Ditemi per cosa posso giocarmi la mia vita. Anzi no, non me lo dite, voglio deciderlo io, voi fatemi
vedere il ventaglio di possibilità.
Aiutatemi a scovare i miei talenti, le mie passioni e i miei sogni. E ricordatevi che ci riuscirete solo se
li avete anche voi i vostri sogni, progetti, passioni. Altrimenti come farò a credervi? E ricordatemi che la
mia vita è una vita irripetibile, fatta per la grandezza, e aiutatemi a non accontentarmi di consumare
piccoli piaceri reali e virtuali, che sul momento mi soddisfano, ma sotto sotto sotto mi annoiano…

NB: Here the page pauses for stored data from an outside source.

section
/-! PROOFS. How an encoded instruction meets the machine (30_encoding.md): a placed word is what the next step runs (R99,
R131), and the data field of a read is never used (R100). -/

namespace Sys2Proof.Machine

variable {s t : State}

/-! ## A placed word -/

theorem eq_ok_of_toOption {ε α : Type} {x : Except ε α} {a : α} (h : x.toOption = some a) : x = .ok a := by
  cases x <;> cases h
  rfl

/-- The decoder of table words is the decoder on the object the word stands for. -/
theorem decodeTableWord_eq_some {nbits w : Nat} {i : Instr} (h : decodeTableWord nbits w = some i) :
    ∃ e, tableObject nbits w = some e ∧ decode e = .ok i := by
  unfold decodeTableWord at h
  unfold tableObject
  split at h
  · next hbits =>
    split at h <;> cases h
    exact ⟨_, if_pos hbits, rfl⟩
  · next hbits =>
    split at h
    · next hbits' =>
      split at h
      · exact ⟨.txd (BitVec.ofNat 17 w), by rw [if_neg hbits, if_pos hbits'], eq_ok_of_toOption h⟩
      · cases h
    · cases h

/-- Placing writes PHASE, the command port and WDATA, nothing that could keep the next step from its row. -/
theorem State.place_frame (s : State) (e : Encoded) :
    (s.place e).resetReq = s.resetReq ∧ (s.place e).host = s.host ∧ (s.place e).env = s.env := by
  unfold State.place
  split
  · exact ⟨rfl, rfl, rfl⟩
  · split <;> exact ⟨rfl, rfl, rfl⟩

/-- The fetch finds the placed instruction; a read descriptor is issued with its data field zero (log 22). -/
theorem State.fetch_place {e : Encoded} {i : Instr} (s : State) (h : decode e = .ok i) :
    ∃ e', (s.place e).fetch = .word e' ∧ decode e' = .ok i := by
  cases e with
  | cmd w => exact ⟨.cmd w, rfl, h⟩
  | txd x =>
    have hx : decodeTxd x = .ok i := h
    rcases decodeTxd_ok_cases hx with ⟨_, _, rfl⟩ | ⟨_, _, rfl⟩ | ⟨_, _, rfl⟩
    · exact ⟨.txd Tx.status.descriptor, by simp only [State.place, hx]; rfl, decodeTxd_status⟩
    · exact ⟨.txd Tx.read.descriptor, by simp only [State.place, hx]; rfl, decodeTxd_read⟩
    · exact ⟨.txd (Tx.write (txdData x)).descriptor, by simp only [State.place, hx]; rfl, decodeTxd_write _⟩

/-- The state in which a table word is placed: no reset asserted now or later, no run marked faulted. -/
theorem State.withFetchWord_eq_place {nbits w : Nat} {e : Encoded} (s : State) (h : tableObject nbits w = some e) :
    ∃ r : State, s.withFetchWord nbits w = r.place e ∧ r.resetReq = false ∧ r.host.resets = [] ∧
      r.env.overrun = false := by
  refine ⟨_, by rw [State.withFetchWord, State.placeWord, h], rfl, rfl, ?_⟩
  unfold Env.overrun
  split <;> rfl

/-- Settles O37: the placed word is fetched, and nothing stands in the way of the step that runs it. -/
theorem placedWordRuns : Obligations.PlacedWordRuns := by
  intro s nbits w i hi
  obtain ⟨e, he, hd⟩ := decodeTableWord_eq_some hi
  obtain ⟨r, hplaced, hreq, hresets, hover⟩ := s.withFetchWord_eq_place he
  obtain ⟨hreq', hhost, henv⟩ := r.place_frame e
  obtain ⟨e', hfetch, hd'⟩ := r.fetch_place hd
  rw [hplaced]
  have ho : (r.place e).env.overrun = false := by rw [henv, hover]
  have hr : (r.place e).resetDue = false := by simp [State.resetDue, hreq', hhost, hreq, hresets]
  have htick : (r.place e).tick = r.place e := State.tick_of_no_resets (by rw [hhost, hresets])
  refine ⟨?_, (step_live ho hr).imp fun _ h => h.1⟩
  rw [step_act ho hr, htick, act_of_fetch_word hfetch hd']

/-! ## The rows as equations -/

theorem act_of_issued {x : Txd} {i : Instr} (hi : s.issued = some x) (hd : decodeTxd x = .ok i) : act s = exec i s :=
  act_of_fetch_word (State.fetch_of_issued hi) hd

theorem State.issued_of_samples (h : s.phase.samples = true) : s.issued = some Tx.status.descriptor := by
  cases hp : s.phase <;> simp [hp, Phase.samples] at h <;> simp only [State.issued, hp]

theorem State.issued_of_reads (h : s.phase.reads = true) : s.issued = some Tx.read.descriptor := by
  cases hp : s.phase <;> simp [hp, Phase.reads] at h <;> simp only [State.issued, hp]

theorem Phase.samples_of_pollRow {p : Phase} {r : (Byte → Bool) × Phase × Phase} (h : p.pollRow = some r) :
    p.samples = true := by
  rcases Phase.pollRow_cases h with ⟨hp, _⟩ | ⟨hp, _⟩ | ⟨hp, _⟩ | ⟨hp, _⟩ <;> rw [hp] <;> rfl

theorem State.not_issued_of_waits (h : s.phase.waits = true) : s.phase ≠ .idle ∧ s.issued = none := by
  cases hp : s.phase <;> simp [hp, Phase.waits] at h <;> simp [State.issued, hp]

/-- The converse of `act_cases`: each row is what the machine does where its condition holds. -/
theorem StepCase.act_eq (c : StepCase s t) : act s = .next t := by
  cases c with
  | accept w hp hw => rw [act_of_fetch_word (State.fetch_of_offered hp hw) rfl, exec_decodeCmd_idle w hp]
  | host hp hw => exact act_of_fetch_idle (State.fetch_of_idle hp hw)
  | delay hp =>
    obtain ⟨hidle, hissued⟩ := State.not_issued_of_waits hp
    exact act_of_fetch_delay (State.fetch_of_not_issued hidle hissued)
  | firstLook hp =>
    rw [act_of_issued (State.issued_of_samples (by rw [hp]; rfl)) decodeTxd_status]
    simp only [exec, execPrdStatus, hp]
  | flush hp => rw [act_of_issued (State.issued_of_reads (by rw [hp]; rfl)) decodeTxd_read, exec_prdRead_flush hp]
  | poll pass exit wait hp =>
    rw [act_of_issued (State.issued_of_samples (Phase.samples_of_pollRow hp)) decodeTxd_status, exec_prdStatus_poll hp]
  | data hp => rw [act_of_issued (State.issued_of_reads (by rw [hp]; rfl)) decodeTxd_read, exec_prdRead_data hp]
  | readSelect hp =>
    rw [act_of_issued (by simp only [State.issued, hp]) (decodeTxd_write (selectByte false s.vaddr))]
    simp only [exec, execPwrWrite, hp]
  | writeSelect hp =>
    rw [act_of_issued (by simp only [State.issued, hp]) (decodeTxd_write (selectByte true s.vaddr))]
    simp only [exec, execPwrWrite, hp]
  | writeData hp =>
    rw [act_of_issued (by simp only [State.issued, hp]) (decodeTxd_write s.wdata)]
    simp only [exec, execPwrWrite, hp]

/-! ## The data field of a read -/

/-- A continuation that neither looks at WDATA nor changes it. -/
def IgnoresWdata (f : Byte → State → State) : Prop :=
  ∀ (b d : Byte) (u : State), f b { u with wdata := d } = { f b u with wdata := d }

theorem ignoresWdata_afterFirstLook : IgnoresWdata State.afterFirstLook := by
  intro b d u
  unfold State.afterFirstLook
  dsimp only
  split <;> rfl

theorem ignoresWdata_afterPoll (pass : Byte → Bool) (exit wait : Phase) :
    IgnoresWdata (State.afterPoll pass exit wait) := by
  intro b d u
  unfold State.afterPoll
  dsimp only
  split
  · rfl
  · split <;> rfl

theorem ignoresWdata_afterFlush : IgnoresWdata State.afterFlush := fun _ _ _ => rfl

theorem ignoresWdata_afterData : IgnoresWdata State.afterData := fun _ _ _ => rfl

theorem ignoresWdata_enterLoop (p : Phase) : IgnoresWdata fun _ s => s.enterLoop p := fun _ _ _ => rfl

/-- A transaction that the reset input does not cut off ignores WDATA if its continuation does. -/
theorem State.transact_wdata {f : Byte → State → State} (hf : IgnoresWdata f) (x : Tx) (d : Byte)
    (hr : s.env.choice.reset = false) :
    State.transact x f { s with wdata := d } = { s.transact x f with wdata := d } := by
  cases hres : s.env.result x with
  | done b =>
    have hres' : ({ s with wdata := d } : State).env.result x = .done b := hres
    rw [State.transact_done f hres, State.transact_done f hres']
    exact hf b d ((s.afterTx x).emit (x.event b))
  | failed => simp only [State.transact, hres]; rfl
  | reset => simp [(s.env.result_reset_iff x).mp hres] at hr

/-- Row by row through the phases of a read: no row looks at WDATA. -/
theorem StepCase.wdata (c : StepCase s t) (d : Byte) (hdir : s.phase.direction = some false)
    (hr : s.env.choice.reset = false) : StepCase { s with wdata := d } { t with wdata := d } := by
  cases c with
  | accept w hp => simp [hp, Phase.direction] at hdir
  | host hp => simp [hp, Phase.direction] at hdir
  | delay hp => exact .delay hp
  | firstLook hp => rw [← State.transact_wdata ignoresWdata_afterFirstLook _ d hr]; exact .firstLook hp
  | flush hp => rw [← State.transact_wdata ignoresWdata_afterFlush _ d hr]; exact .flush hp
  | poll pass exit wait hp =>
    rw [← State.transact_wdata (ignoresWdata_afterPoll pass exit wait) _ d hr]
    exact .poll pass exit wait hp
  | data hp => rw [← State.transact_wdata ignoresWdata_afterData _ d hr]; exact .data hp
  | readSelect hp => rw [← State.transact_wdata (ignoresWdata_enterLoop .r4Poll) _ d hr]; exact .readSelect hp
  | writeSelect hp => simp [hp, Phase.direction] at hdir
  | writeData hp => simp [hp, Phase.direction] at hdir

/-- Settles O14: the row of the step is the row for any WDATA, by `StepCase.wdata`. -/
theorem readIgnoresDataField : Obligations.ReadIgnoresDataField := by
  intro s t d hdir hdue hr h
  obtain ⟨ho, ⟨hdue', _⟩ | ⟨_, row⟩⟩ := step_cases h
  · rw [hdue] at hdue'
    cases hdue'
  · have ho' : ({ s with wdata := d } : State).env.overrun = false := ho
    rw [step_act ho' hdue]
    exact (row.wdata d hdir hr).act_eq

end Sys2Proof.Machine
end

section
/-! PROOFS. The transport commands row by row (40_transport_commands.md R120, R121, R124 to R126, R131): acceptance, the
sampling, writing and waiting rows, that every state has a step, and the write and read disciplines (R133, R134). -/

namespace Sys2Proof.Machine

variable {s t : State}

/-! ## Acceptance -/

theorem State.offer_idle (write : Bool) (a : VAddr) (d : Byte) (hp : s.phase = .idle) :
    s.offer write a d = s.accept write a d := by
  simp only [State.offer, hp]

theorem State.offer_busy (write : Bool) (a : VAddr) (d : Byte) (hp : s.phase ≠ .idle) : s.offer write a d = s := by
  unfold State.offer
  split
  · next hi => exact absurd hi hp
  · rfl

/-- A continuation that neither looks at the command port nor changes it. -/
def IgnoresPort (f : Byte → State → State) : Prop :=
  ∀ (b : Byte) (p : Option CmdWord) (u : State), f b { u with port := p } = { f b u with port := p }

theorem ignoresPort_afterFirstLook : IgnoresPort State.afterFirstLook := by
  intro b p u
  unfold State.afterFirstLook
  dsimp only
  split <;> rfl

theorem ignoresPort_afterPoll (pass : Byte → Bool) (exit wait : Phase) :
    IgnoresPort (State.afterPoll pass exit wait) := by
  intro b p u
  unfold State.afterPoll
  dsimp only
  split
  · rfl
  · split <;> rfl

/-- While a command is in progress the reset input abandons it whatever stands at the port (log 12). -/
theorem State.applyReset_port_busy (p : Option CmdWord) (hp : s.phase ≠ .idle) :
    State.applyReset { s with port := p } = { s.applyReset with port := p } := by
  have hosts : State.abandonedHost { s with port := p } = s.abandonedHost := by
    simp only [State.abandonedHost, ne_eq, hp, not_false_eq_true, true_or, if_true]
  simp only [State.applyReset, hosts]

theorem State.transact_port {f : Byte → State → State} (hf : IgnoresPort f) (x : Tx) (p : Option CmdWord)
    (hp : s.phase ≠ .idle) : State.transact x f { s with port := p } = { s.transact x f with port := p } := by
  cases hres : s.env.result x with
  | done b =>
    have hres' : ({ s with port := p } : State).env.result x = .done b := hres
    rw [State.transact_done f hres, State.transact_done f hres']
    exact hf b p ((s.afterTx x).emit (x.event b))
  | failed => simp only [State.transact, hres]; rfl
  | reset =>
    simp only [State.transact, hres]
    exact State.applyReset_port_busy (s := s.afterTx x) p hp

/-- Row by row through a command in progress: no row looks at the command port. -/
theorem StepCase.port (c : StepCase s t) (p : Option CmdWord) (hbusy : s.phase ≠ .idle) :
    StepCase { s with port := p } { t with port := p } := by
  cases c with
  | accept w hp => exact absurd hp hbusy
  | host hp => exact absurd hp hbusy
  | delay hp => exact .delay hp
  | firstLook hp => rw [← State.transact_port ignoresPort_afterFirstLook _ p hbusy]; exact .firstLook hp
  | flush hp => rw [← State.transact_port (fun _ _ _ => rfl) _ p hbusy]; exact .flush hp
  | poll pass exit wait hp =>
    rw [← State.transact_port (ignoresPort_afterPoll pass exit wait) _ p hbusy]
    exact .poll pass exit wait hp
  | data hp => rw [← State.transact_port (fun _ _ _ => rfl) _ p hbusy]; exact .data hp
  | readSelect hp => rw [← State.transact_port (fun _ _ _ => rfl) _ p hbusy]; exact .readSelect hp
  | writeSelect hp => rw [← State.transact_port (fun _ _ _ => rfl) _ p hbusy]; exact .writeSelect hp
  | writeData hp => rw [← State.transact_port (fun _ _ _ => rfl) _ p hbusy]; exact .writeData hp

/-- Settles O13: a command in IDLE means its acceptance, and by `StepCase.port` no later row depends on the port. -/
theorem acceptLatchesCommand : Obligations.AcceptLatchesCommand := by
  constructor
  · intro s a d hp
    simp only [exec, execRdv, execWrv, State.offer_idle _ _ _ hp]
    exact ⟨rfl, rfl⟩
  · intro s t p hp h
    obtain ⟨ho, ⟨hr, rfl⟩ | ⟨hr, row⟩⟩ := step_cases h
    · have ho' : ({ s with port := p } : State).env.overrun = false := ho
      rw [step_reset ho' hr, ← State.applyReset_port_busy (s := s.tick) p hp]
      rfl
    · have ho' : ({ s with port := p } : State).env.overrun = false := ho
      rw [step_act ho' hr]
      exact (row.port p hp).act_eq

/-- The offered word of `s` still stands in `t`, and no word has been accepted from the one to the other. -/
def HoldsOffered (s t : State) : Prop :=
  t.port = s.port ∧ t.trace.countP Event.isAcc = s.trace.countP Event.isAcc

/-- No row of a command in progress accepts a word or takes one away, nor does the reset input. -/
theorem step_busy_holdsOffered (hp : s.phase ≠ .idle) (h : step s = .next t) : HoldsOffered s t := by
  refine step_keeps (HoldsOffered s) ⟨rfl, rfl⟩
    (act_keeps (HoldsOffered s) (haccept := fun _ hi => absurd hi hp) (hhost := fun hi => absurd hi hp)
      (hdelay := fun _ => ⟨rfl, rfl⟩) (hbad := fun _ _ => ⟨⟨rfl, rfl⟩, rfl, rfl⟩)
      (hfirst := fun b _ _ => ?firstLook) (hflush := fun _ _ => ⟨rfl, rfl⟩)
      (hpoll := fun pass exit wait b _ _ => ?poll) (hdata := fun _ _ => ⟨rfl, rfl⟩) (hrsel := fun _ => ⟨rfl, rfl⟩)
      (hwsel := fun _ => ⟨rfl, rfl⟩) (hwdata := fun _ => ⟨rfl, rfl⟩)) h
  case firstLook =>
    rcases State.afterFirstLook_cases b ((s.tick.afterTx .status).emit (.rs b)) with ⟨_, hf⟩ | ⟨_, hf⟩ <;> rw [hf] <;>
      exact ⟨rfl, rfl⟩
  case poll =>
    rcases State.afterPoll_cases pass exit wait b ((s.tick.afterTx .status).emit (.rs b)) with
      ⟨_, hf⟩ | ⟨_, _, hf⟩ | ⟨_, _, hf⟩ <;> rw [hf] <;> exact ⟨rfl, rfl⟩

Sfidatemi, mettete alla prova le mie qualità migliori, segnatevele su un registro, oltre a quei voti che
poi rimangono sempre gli stessi. Aiutatemi a non illudermi, a non vivere di sogni campati in aria, ma
allo stesso tempo insegnatemi a sognare e ad acquisire la pazienza per realizzarli quei sogni, facendoli
diventare progetti.
Insegnatemi a ragionare, perché non prenda le mie idee dai luoghi comuni, dal pensiero dominante,
dal pensiero non pensato.
Aiutatemi a essere libero. [….]
E per favore, un ultimo favore, tenete ben chiuso il cinismo nel girone dei traditori.
Non nascondetemi le battaglie, ma rendetemi forte per poterle affrontare e non avvelenate le mie
speranze, prima ancora che io le abbia concepite.
Per questo, un giorno, vi ricorderò.